Pêhonân: A Paradigm Shift in the Canadian Ecumenical Movement

 — Nov. 2, 20232 nov. 2023

The great damage inflicted among Indigenous Peoples by the colonizing projects in North America/Turtle Island, including the far too frequent complicity of the churches with them, is something that can hardly be overstated. Most Canadian Christians are, I hope, relatively aware of the large-scale physical, cultural, and spiritual harms that were perpetrated by things like the reserve system, residential schools, and bans on traditional ceremonies and rites. Less widely considered, however, are the impacts that also came from the importing of inter-Christian hostilities from Europe to the Peoples of this land.
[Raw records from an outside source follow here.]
/-- A line is judged at the sync that ends it (R141). -/
def judgeLine (good : Bool) (s : State) : State :=
  let counts := lineCounts s.video.settings.constant
  match s.video.genlock with
  | .noSignal => s
  | .lineSeek =>
    let s := s.setVideo fun v => { v with goodRun := if good then min 64 (v.goodRun + 1) else 0 }
    if good && counts.1 ≤ s.video.goodRun then
      genlockGoes .fieldSeek (s.setVideo fun v => { v with fieldRun := 0, fieldRate := none, seekPrimed := false })
    else s
  | .fieldSeek | .locked =>
    let s := s.setVideo fun v => { v with badRun := if good then 0 else min 32 (v.badRun + 1) }
    if !good && counts.2 ≤ s.video.badRun then loseLineLock s else s

/-- A field start in FIELD_SEEK, with the rate of the field just ended where it is nominal (R142). -/
def seekField (nominal : Option Rate) (s : State) : State :=
  if s.video.seekPrimed then
    let s := s.setVideo fun v =>
      match nominal with
      | none => { v with fieldRun := 0, fieldRate := none }
      | some r =>
        if v.fieldRun ≠ 0 ∧ v.fieldRate = some r then { v with fieldRun := v.fieldRun + 1 }
        else { v with fieldRun := 1, fieldRate := some r }
    if 8 ≤ s.video.fieldRun then
      genlockGoes .locked (s.setVideo fun v =>
        { v with lockedRate := v.fieldRate, lastLocked := v.fieldRate, nonNominal := 0 })
    else s
  else s.setVideo fun v => { v with seekPrimed := true }

/-- A field start in LOCKED (R143). -/
def lockedField (nominal : Option Rate) (s : State) : State :=
  match nominal with
  | some r =>
    if s.video.lockedRate = some r then s.setVideo fun v => { v with nonNominal := 0 }
    else leaveLocked 1 (some r) s
  | none =>
    let s := s.setVideo fun v => { v with nonNominal := v.nonNominal + 1 }
    if 4 ≤ s.video.nonNominal then leaveLocked 0 none s else s

/-! ## Snapshots and flashes -/

/-- The banner of a content (R149). -/
def bannerOf (c : Content) : Banner :=
  let shown : Option Nat := match c.displayed with
    | some d => match d.phase with
      | .countIn n => some n
      | .inShow => none
    | none => none
  match c.stopState with
  | .stopped | .rebuilding | .ready => .stop
  | .holding _ | .held => .hold
  | .countIn _ => .countIn shown
  | .run =>
    match shown, c.standby with
    | some n, _ => .countIn (some n)
    | none, some n => .standby n
    | none, none => .none

/-- The start predicted for output field `m` (R145). -/
def predictedStart (v : Video) (m : Nat) : Nat := fieldTime v + (m - v.fieldNo) * v.outRate.nominal

/-- The field, from field `first` on, whose predicted start is nearest an aim, ties to the earlier (R146, R150). -/
def nearestField (v : Video) (first aim : Nat) : Nat :=
  let f := v.outRate.nominal
  max first (v.fieldNo + (2 * (aim - fieldTime v) + f - 1) / (2 * f))

/-- The first field whose start has not been taken and is predicted at or after `τ` (R150). -/
def firstCandidate (v : Video) (τ : Nat) : Nat :=
  v.fieldNo + max 1 (ceilDiv (τ - fieldTime v) v.outRate.nominal)

/-- The effective delay (R150). -/
def effectiveDelay (d c : Nat) : Nat := min d c

/-- The unit takes the beat record of a commit and chooses the beat's flash field (R150). DESIGN CHOICE: an aim that would
lie before show time 0 is held as 0, which chooses the same field (log 35). -/
def videoCommit (r : BeatRec) (s : State) : State :=
  let aim := r.time - effectiveDelay s.video.settings.delay s.clock.lead
  s.setVideo fun v =>
    let p : PendingFlash :=
      { field := nearestField v (firstCandidate v r.commitTime) aim, aim := aim, time := r.time,
        content := { bar := r.bar, beat := r.beat, pass := r.pass, phase := r.phase, tempo := displayedTempo r.period },
        conducted := r.mode == .conducted, before := fieldTime v, earlier := v.earlierStart,
        displays := true }
    { v with waiting := some p }

/-- A flash is late: some field that started before the commit was nearer to T − D than its own field (R151). Of those
fields the one in progress at the commit is the nearest, or, where both that one and the flash field start in one µs after
T − D, the last that started earlier. -/
def flashLate (p : PendingFlash) (start delay : Nat) : Bool :=
  let ideal : Int := (p.time : Int) - (delay : Int)
  !p.conducted && (p.before :: p.earlier.toList).any fun x =>
    decide (((x : Int) - ideal).natAbs < ((start : Int) - ideal).natAbs)

/-- The lit flash one field on, none once it is dark on both outputs (R151). -/
def litAfter : Option LitFlash → Option LitFlash
  | none => none
  | some l => if l.pit ≤ 1 ∧ l.stage ≤ 1 then none else some { pit := l.pit - 1, stage := l.stage - 1 }

/-- The pending flash starts with the field in progress (R151, R152). DESIGN CHOICE: its error and its lateness are
worked out with the D in force at this start, also where a VIDEO SET has changed D since its commit (log 29). -/
def startFlash (p : PendingFlash) (v : Video) : Video :=
  { v with
    waiting := none
    lit := some { pit := if v.settings.pit.elements.flash then v.settings.pit.length else 0
                  stage := if v.settings.stage.elements.flash then v.settings.stage.length else 0 }
    content := { v.content with displayed := if p.displays then some p.content else v.content.displayed }
    lastError := (fieldTime v : Int) - (p.time : Int) + (v.settings.delay : Int)
    lateCount := if flashLate p (fieldTime v) v.settings.delay then satInc Config.maxCount16 v.lateCount else v.lateCount }

/-- The snapshot that the field in progress is drawn from (R149). -/
def takeSnapshot (overlay : Bool) (v : Video) : Video :=
  { v with snapshot :=
      { overlay := overlay, camera := v.mode == .locked, content := v.content, banner := bannerOf v.content,
        pit := v.settings.pit, stage := v.settings.stage } }

/-- What the field in progress brings: its flash if one is pending for it, and its snapshot (R149, R151). -/
def enterField (overlay : Bool) (v : Video) : Video :=
  let lit := { v with lit := litAfter v.lit }
  takeSnapshot overlay (match v.waiting with
    | some p => if p.field = v.fieldNo then startFlash p lit else lit
    | none => lit)

/-- The count and the start of the output field that starts at `ref`, after the field in progress (R145). -/
def Video.nextField (ref : Nat) (v : Video) : Video :=
  { v with
    fieldNo := v.fieldNo + 1
    fieldStart := ref
    earlierStart := if fieldTime v = refTime ref then v.earlierStart else some (fieldTime v) }

/-- An output field starts at `ref` (R145, R149). -/
def startField (ref : Nat) (s : State) : State := s.setVideo fun v => enterField (!s.loading) (v.nextField ref)

/-- The output timing re-times to the input field that starts at `ref` (R146). -/
def retimeField (ref : Nat) (s : State) : State :=
  s.setVideo fun v =>
    let v := { v.nextField ref with mode := .locked, retime := false, outRate := v.lockedRate.getD v.outRate }
    let v := { v with waiting := v.waiting.map fun p => { p with field := nearestField v v.fieldNo p.aim } }
    enterField (!s.loading) v

/-! ## Line syncs -/

/-- The field start opens the first field after line lock was declared, and classifies nothing (R142). -/
def opensFirstField (before : Genlock) (v : Video) : Bool :=
  before == .fieldSeek && v.genlock == .fieldSeek && !v.seekPrimed

/-- A field start at `ref`: the ended field is classified (R138), unless this start opens the first field (R142); the
genlock takes it where it was in FIELD_SEEK or LOCKED before this sync and still is (log 21), and the output follows
(R145, R146). DESIGN CHOICE: a field start that itself takes the genlock out of LOCKED starts no output field and ends no
awaited re-time, the genlock coming first (log 21). DESIGN CHOICE: the last field length is the difference of the show times of
its two field starts, each rounded to nearest (log 13). -/
def takeFieldStart (before : Genlock) (ref : Nat) (s : State) : State :=
  let ended := s.video.inputField.filter fun _ => !opensFirstField before s.video
  let rate := match ended with
    | some _ => classifyLines s.video.lines
    | none => none
  let awaited := s.video.retime
  let nominal := rate.filter (acceptsRate s.video.settings.rate)
  let s := s.setVideo fun v =>
    { v with
      measured := match rate with
        | some r => some r
        | none => v.measured
      lastLength := match ended with
        | some f => some (refTime ref - refTime f)
        | none => v.lastLength
      inputField := some ref
      lines := 0 }
  let s := match before, s.video.genlock with
    | .fieldSeek, .fieldSeek => seekField nominal s
    | .locked, .locked => lockedField nominal s
    | _, _ => s
  match s.video.genlock, before with
  | .locked, .locked =>
    if awaited then retimeField ref s
    else match s.video.mode with
      | .locked => startField ref s
      | .freeRun => s
  | .locked, _ => s.setVideo fun v => { v with retime := true }
  | _, _ => s

/-- A line sync at `ref` (R138, R140, R141). -/
def takeSync (ref : Nat) (fieldStart : Bool) (s : State) : State :=
  let before := s.video.genlock
  let good := match s.video.lastSync with
    | some l => decide (Config.goodLineMin ≤ ref - l ∧ ref - l ≤ Config.goodLineMax)
    | none => false
  let s := match before with
    | .noSignal => genlockGoes .lineSeek (s.setVideo fun v => { v with goodRun := 0, badRun := 0 })
    | _ => judgeLine good s
  let s := s.setVideo fun v => { v with lastSync := some ref }
  if fieldStart then takeFieldStart before ref s else s.setVideo fun v => { v with lines := v.lines + 1 }

/-- The show time at which 100,000 µs have passed without a line sync (R140). -/
def syncLossDue (s : State) : Option Nat :=
  if s.video.genlock = .noSignal then none
  else s.video.lastSync.map fun l => refTime l + Config.syncLoss

/-- The loss of sync (R140). -/
def loseSync (s : State) : State :=
  loseOutput (genlockGoes .noSignal (s.setVideo fun v =>
    { v with goodRun := 0, badRun := 0, fieldRun := 0, fieldRate := none, nonNominal := 0, lockedRate := none }))

/-- The show time of the generator's next field start (R145). -/
def generatorDue (s : State) : Option Nat :=
  match s.video.mode with
  | .freeRun => some (refTime (s.video.fieldStart + s.video.outRate.generator))
  | .locked => none

/-- The generator starts a field; a new free-run rate takes effect (R145). -/
def generatorField (s : State) : State :=
  startField (s.video.fieldStart + s.video.outRate.generator) (s.setVideo fun v => { v with outRate := freeRunRate v })

/-- The show time at which the next input field is missed (R145). -/
def missedFieldDue (s : State) : Option Nat :=
  match s.video.mode with
  | .locked => some (predictedStart s.video (s.video.fieldNo + 1) + Config.missedField)
  | .freeRun => none

/-- An input field is missed: the generator starts the output field, and the output is re-timed at the next input
field start (R145, R146). -/
def missField (s : State) : State :=
  startField (s.now * Config.refPerMicro) (s.setVideo fun v => { v with mode := .freeRun, retime := true })

/-! ## Orders of the other blocks -/

/-- The stop state becomes STOPPED (R152): the pending flash is dropped, and a lit flash ends from the next field. -/
def videoStop (s : State) : State :=
  s.setVideo fun v => { v with waiting := none, lit := v.lit.map fun l => { pit := min l.pit 1, stage := min l.stage 1 } }

/-- A fire hands over the cue number and, where there is one, a caption (R148). -/
def videoFire (cue : CueNo) (caption : Option (List Byte)) (s : State) : State :=
  s.setVideo fun v =>
    { v with content := { v.content with cue := some cue, caption := caption.getD v.content.caption } }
Although less urgent than the direct and tangible abuses, here too there are harmful marks that must be reckoned with.

The history of separated Christianity in the lands we now call Canada has its roots, of course, in divisions that go back to European Christendom prior to the colonizing period. Through things like denominational rivalry and missionary competition, these deep-seated rifts between peoples from another continent were then further transplanted to this land. If it was not bad enough that the churches regularly failed in their witness to the Gospel by forcing Indigenous People to reject their own culture and identity to embrace the message of Jesus Christ, now the subsequent race to win adherents to ‘this church’ over against ‘that church’ served to draw yet another set of divisions. To this day, stories are told by Elders of the way that communities and families that had lived well together for centuries were now encouraged to turn against one another in the name of showing loyalty to Christian denominational lines.

With this additional piece of the tragic story in mind, the task of seeking Christian unity can take on yet another layer of meaning and necessity. It is this conviction that inspired Pêhonân – Forum on Dialogues, a gathering held by the Canadian Council of Churches Commission on Faith and Witness in Edmonton, Alberta in early summer 2023.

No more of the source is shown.